Wenn die Doppelbrechung in allen Bildern auf die gleiche Weise gemessen wurde, berechnen Sie die normalisierte Doppelbrechung für jede Region, indem Sie die mittlere Doppelbrechungsintensität jeder Region durch ihre Fläche dividieren. Berechnen Sie für jeden Zeitpunkt die durchschnittliche normalisierte Doppelbrechung der beiden unverletzten Regionen, um einen Referenzpunkt für den unverletzten Muskel bereitzustellen. Um das Ausmaß der Muskelverletzung am ersten Tag nach der Verletzung zu bestimmen, dividieren Sie die normalisierte Doppelbrechung der Verletzungsregion durch die durchschnittliche normalisierte Doppelbrechung der unverletzten Regionen.
Um das Ausmaß der Muskelregeneration zu bestimmen, dividieren Sie die normalisierte Doppelbrechung der Verletzungsregion im Bild von drei Tagen nach der Verletzung durch die durchschnittliche normalisierte Intensität der unverletzten Regionen in diesem Stadium.

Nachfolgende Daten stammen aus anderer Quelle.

-- ==== Sys2Proof/Machine/Drive.lean ====
section
/-! DEFINITION. How a Segment Controller puts commands to its drive: at most one pending, the others
owed, and the owed ones posted in a fixed order (R72, R84, R85, R88). -/

namespace Sys2Proof.Machine

/-- The owed record with the flag of a phase command, RETURN, RESUME or RELEASE_ALL set to `b`. -/
def Owed.set (o : Owed) (code : CmdCode) (b : Bool) : Owed :=
  match code with
  | .lift => { o with lift := b }
  | .advance => { o with advance := b }
  | .lower => { o with lower := b }
  | .ret => { o with ret := b }
  | .resume => { o with resume := b }
  | .releaseAll => { o with releaseAll := b }
  | _ => o

/-- Nothing owed. -/
def Owed.nothing : Owed :=
  { lift := false, advance := false, lower := false, ret := false, resume := false,
    releaseAll := false }

/-- The owed phase command or RETURN, if any. -/
def Owed.phase (o : Owed) : Option CmdCode :=
  if o.lift then some .lift else if o.advance then some .advance
  else if o.lower then some .lower else if o.ret then some .ret else none

/-- A phase command or RETURN. -/
def CmdCode.isPhase : CmdCode → Bool
  | .lift | .advance | .lower | .ret => true
  | _ => false

def State.owe (s : State) (k : Nat) (code : CmdCode) : State :=
  s.modSeg k fun g => { g with owed := g.owed.set code true }

/-- SC needs a command at its drive: posted when nothing is pending, otherwise owed (R72); a phase
command or RETURN is owed as well while the hold status is not NONE (R82, R86). -/
def State.needDrive (s : State) (k : Nat) (code : CmdCode) : State :=
  if (s.drivePending k).isSome || (code.isPhase && (s.seg k).hold ≠ .none) then s.owe k code
  else s.postDrive k code

/-- The owed command that may be posted next: RESUME, then the phase command or RETURN once no hold
stands, then RELEASE_ALL (R72); DEDUCED for the last under a hold, log entry 17. -/
def Segment.nextOwed (g : Segment) : Option CmdCode :=
  if g.owed.resume then some .resume
  else
    match (if g.hold = .none then g.owed.phase else none) with
    | some c => some c
    | none => if g.owed.releaseAll then some .releaseAll else none

/-- After an outcome of the pending command SC posts the next owed command (R72); not in HALT, where
owed commands are dropped (R95). -/
def State.postOwed (s : State) (k : Nat) : State :=
  if (s.drivePending k).isSome || s.lsv.lineState = .halt then s
  else
    match (s.seg k).nextOwed with
    | some c => (s.modSeg k fun g => { g with owed := g.owed.set c false }).postDrive k c
    | none => s

/-- SQS tells SC that the common release is due (R88). -/
def State.scReleaseAllDue (s : State) (k : Nat) : State := s.needDrive k .releaseAll

end Sys2Proof.Machine
end

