-- ==== Sys2Proof/Machine/Routing.lean ====
section
/-! DEFINITION. The Route Unit: the job for an arriving pallet (R130 to R133) and the verification check
of the VS head (R139 to R144). -/

namespace Sys2Proof.Machine

/-! ## Arrival decisions -/

/-- The station that stands on a nest. -/
def stationAt (k j : Nat) : List (Nat × StationRecord) → Option (Nat × StationRecord)
  | [] => none
  | (n, r) :: rest => if r.segment = k && r.nest = j then some (n, r) else stationAt k j rest

/-- The job of a MACHINE station: the first row of R131's table that holds. -/
def machineOrder (line : LineRecord) (n : Nat) (r : StationRecord) (st : StationState) (id : Nat)
    (p : Pallet) : JobOrder :=
  match p.workpiece with
  | none => .pass
  | some w =>
    if !maskHas r.mask p.variant then .pass
    else if w.opsDone.contains n then .pass
    else if w.rejected && line.skipRejects then .pass
    else if st = .skipped then .miss id
    else .work { kind := .machine, pallet := id, variant := p.variant, disposition := none }

/-- The verdict on a workpiece (R133). -/
def dispositionOf (w : Workpiece) : Disposition :=
  if w.rejected then .reject else if !w.opsMissed.isEmpty then .rework else .good

/-- The job of the UNLOAD station (R133). -/
def unloadOrder (id : Nat) (p : Pallet) : JobOrder :=
  match p.workpiece with
  | none => .pass
  | some w => .work { kind := .unload, pallet := id, variant := p.variant,
                      disposition := some (dispositionOf w) }

/-- The LOAD station's decision with its further effects (R132). -/
def State.loadDecision (s : State) (n id : Nat) (p : Pallet) : State :=
  if p.workpiece.isSome then
    (s.modWorkpiece id fun w => { w with holdOver := true }).sqsJob n .pass
  else if p.service = .quarantined then s.sqsJob n .pass
  else if s.cfg.line.vLaps + s.cfg.line.vGrace ≤ p.laps then
    (s.post .verifyOverdue (.station n) (some id) (.laps p.laps)).sqsJob n .pass
  else s.sqsJob n (.work { kind := .load, pallet := id, variant := p.variant, disposition := none })

/-- The Route Unit takes an arrival notice (R130). -/
def State.arrival (s : State) (k j id : Nat) : State :=
  match stationAt k j s.cfg.stations, s.pallet id with
  | some (n, r), some p =>
    match r.kind with
    | .machine => s.sqsJob n (machineOrder s.cfg.line n r (s.station n).state id p)
    | .load => s.loadDecision n id p
    | .unload => s.sqsJob n (unloadOrder id p)
  | _, _ => s

/-! ## The verification check -/

/-- A WAITING check is started when the conditions of R139 hold: CHECK is posted. -/
def State.tryCheck (s : State) : State :=
  match s.rtu.check, s.rtu.checkPallet with
  | .waiting, some id =>
    if s.moving && !s.rtu.stale && s.rtu.node = .online
        && (s.rtu.report.map (·.1)) ≠ some .checking then
      let v := match s.pallet id with
        | some p => p.variant.code
        | none => 0
      (s.postCmd s.cfg.line.nodeVerify .check [byteOf id, byteOf v]).modRtu fun r =>
        { r with check := .posted }
    else s
  | _, _ => s

/-- The Route Unit takes a notice of the VS head (R139). -/
def State.vsHeadNotice (s : State) : State :=
  match s.arrivedHead .vs with
  | none => s.modRtu fun r => { r with check := .idle, checkPallet := none }
  | some id =>
    if s.rtu.checkPallet = some id then s
    else if (s.pallet id).any fun p => p.service = .quarantined then
      (s.modRtu fun r => { r with check := .blocked, checkPallet := some id }).post
        .palletQuarantined .verify (some id) .none
    else (s.modRtu fun r => { r with check := .waiting, checkPallet := some id }).tryCheck

/-- The SPUR request is placed and the check is PASSED (R141, R143). -/
def State.passCheck (s : State) : State :=
  (s.modRtu fun r => { r with check := .passed }).requestRoom .rc .spur

/-- A PASS result (R141). -/
def State.verifyPass (s : State) (id : Nat) : State :=
  ((s.modPallet id fun p => { p with laps := 0, overdue := false }).post .verifyResult .verify
    (some id) (.verify .pass)).passCheck

/-- A FAIL result (R142). -/
def State.verifyFail (s : State) (id : Nat) : State :=
  (((s.modPallet id fun p => { p with service := .quarantined }).post .verifyResult .verify
    (some id) (.verify .fail)).post .palletQuarantined .verify (some id) .none).modRtu
    fun r => { r with check := .blocked }

/-- A report in RUNNING is a result (R140). -/
def Rtu.isResult (r : Rtu) (st : VerifyState) (seq : Nat) : Bool :=
  r.image ≠ some seq && (st = .pass || st = .fail)

/-- A verification node's report (R140). -/
def State.verifyReport (s : State) (st : VerifyState) (seq : Nat) : State :=
  let s1 := s.modRtu fun r => { r with report := some (st, seq) }
  match s.rtu.check with
  | .running =>
    if s.rtu.isResult st seq then
      let s2 := s1.modRtu fun r => { r with image := some seq }
      let id := s.rtu.checkPallet.getD 0
      if st = .pass then s2.verifyPass id else s2.verifyFail id
    else s1
  | _ => (s1.modRtu fun r => { r with image := some seq }).tryCheck

/-- CHECK delivered (R140, R143). -/
def State.checkDelivered (s : State) : State :=
  if s.rtu.stale then s.modRtu fun r => { r with stale := false }
  else if s.rtu.check = .posted then
    s.modRtu fun r => { r with check := .running, image := r.report.map (·.2) }
  else s

/-- CHECK refused (R143). -/
def State.checkRefused (s : State) : State :=
  if s.rtu.stale then (s.modRtu fun r => { r with stale := false }).tryCheck
  else if s.rtu.check = .posted then
    let id := s.rtu.checkPallet.getD 0
    ((s.modPallet id fun p => { p with overdue := true }).post .verifyResult .verify (some id)
      (.verify .refused)).passCheck
  else s

/-- CHECK superseded at HALT (R143). -/
def State.checkSuperseded (s : State) : State :=
  if s.rtu.stale then (s.modRtu fun r => { r with stale := false }).tryCheck
  else if s.rtu.check = .posted then s.modRtu fun r => { r with check := .waiting }
  else s

/-- CVT drops what the SPUR request of a departed pallet has: a waiting request is withdrawn; a granted
one's reservation is released and the RELEASE marked stale (R126, R127, R144). -/
def State.dropSpur (s : State) : State :=
  let s1 := s.cancelRequest .rc .spur
  if ((s.conv .rc).reservations.any fun r => r.holder = .spur) then
    ({ s1 with cvt := { s1.cvt with staleRelease := true } }).releaseRoom .rc .spur
  else s1

/-- The Route Unit abandons the check of a VS head pallet that an edit takes away (R144). -/
def State.abandonCheck (s : State) (id : Nat) : State :=
  if s.rtu.checkPallet = some id then
    let s1 := match s.rtu.check with
      | .posted => s.modRtu fun r => { r with stale := true }
      | .passed => s.dropSpur
      | _ => s
    s1.modRtu fun r => { r with check := .idle, checkPallet := none }
  else s

end Sys2Proof.Machine
end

Berechnen Sie schließlich den regenerativen Index, indem Sie den Wert für das Ausmaß der Muskelregeneration am dritten Tag nach der Verletzung durch den Wert für das Ausmaß der Muskelverletzung am ersten Tag nach der Verletzung dividieren. In dieser repräsentativen Analyse wurde ein Gelege von Embryonen aus einer Kreuzung zwischen zwei heterozygoten Lama2-Zebrafischen auf einen DNA-Extraktionschip übertragen und anschließend genotypisiert.
Während Muskelverletzungen am ersten Tag nach der Verletzung zu einer Verringerung der Doppelbrechungsintensität führen, führt die erfolgreiche Regeneration des Muskels zu einer erhöhten Doppelbrechung innerhalb derselben Region. Es ist auch bemerkenswert, dass, während Wildtyplarven aufgrund einer normalen Muskelstrukturierung eine gleichmäßige Doppelbrechungsintensität aufweisen, die Doppelbrechungsintensität im Muskel von Lama2-Knockout-Larven ungleichmäßig und sehr sporadisch ist, wahrscheinlich aufgrund einer verminderten Muskelintegrität. Wie beobachtet, zeigen sowohl Wildtyp- als auch Lama2-defiziente Larven eine signifikant erhöhte Doppelbrechungsintensität in der Wundstelle drei Tage nach der Verletzung im Vergleich zu einem Tag nach der Verletzung, was darauf hindeutet, dass sich der Muskel regeneriert hat.
Die Bestimmung des regenerativen Index zeigt, dass Lama2-defiziente Larven im Vergleich zu Wildtyptieren eine auffällige Zunahme der Muskelregeneration aufweisen. Während dieses Protokoll es uns ermöglicht, Veränderungen in der Regenerationsfähigkeit des Muskels in Modellen von Muskelerkrankungen zu identifizieren, müssen nachgeschaltete zelluläre und molekulare Analysen durchgeführt werden, um die Mechanismen zu identifizieren, die für die beobachteten Veränderungen verantwortlich sind. Mit dieser Methode konnten wir feststellen, wie eine beeinträchtigte Muskelstammzellfunktion und eine Beeinträchtigung der damit verbundenen Nischenelemente zur Pathogenese von Muskelerkrankungen beiträgt, so dass wir neue Krankheitsmechanismen identifizieren können.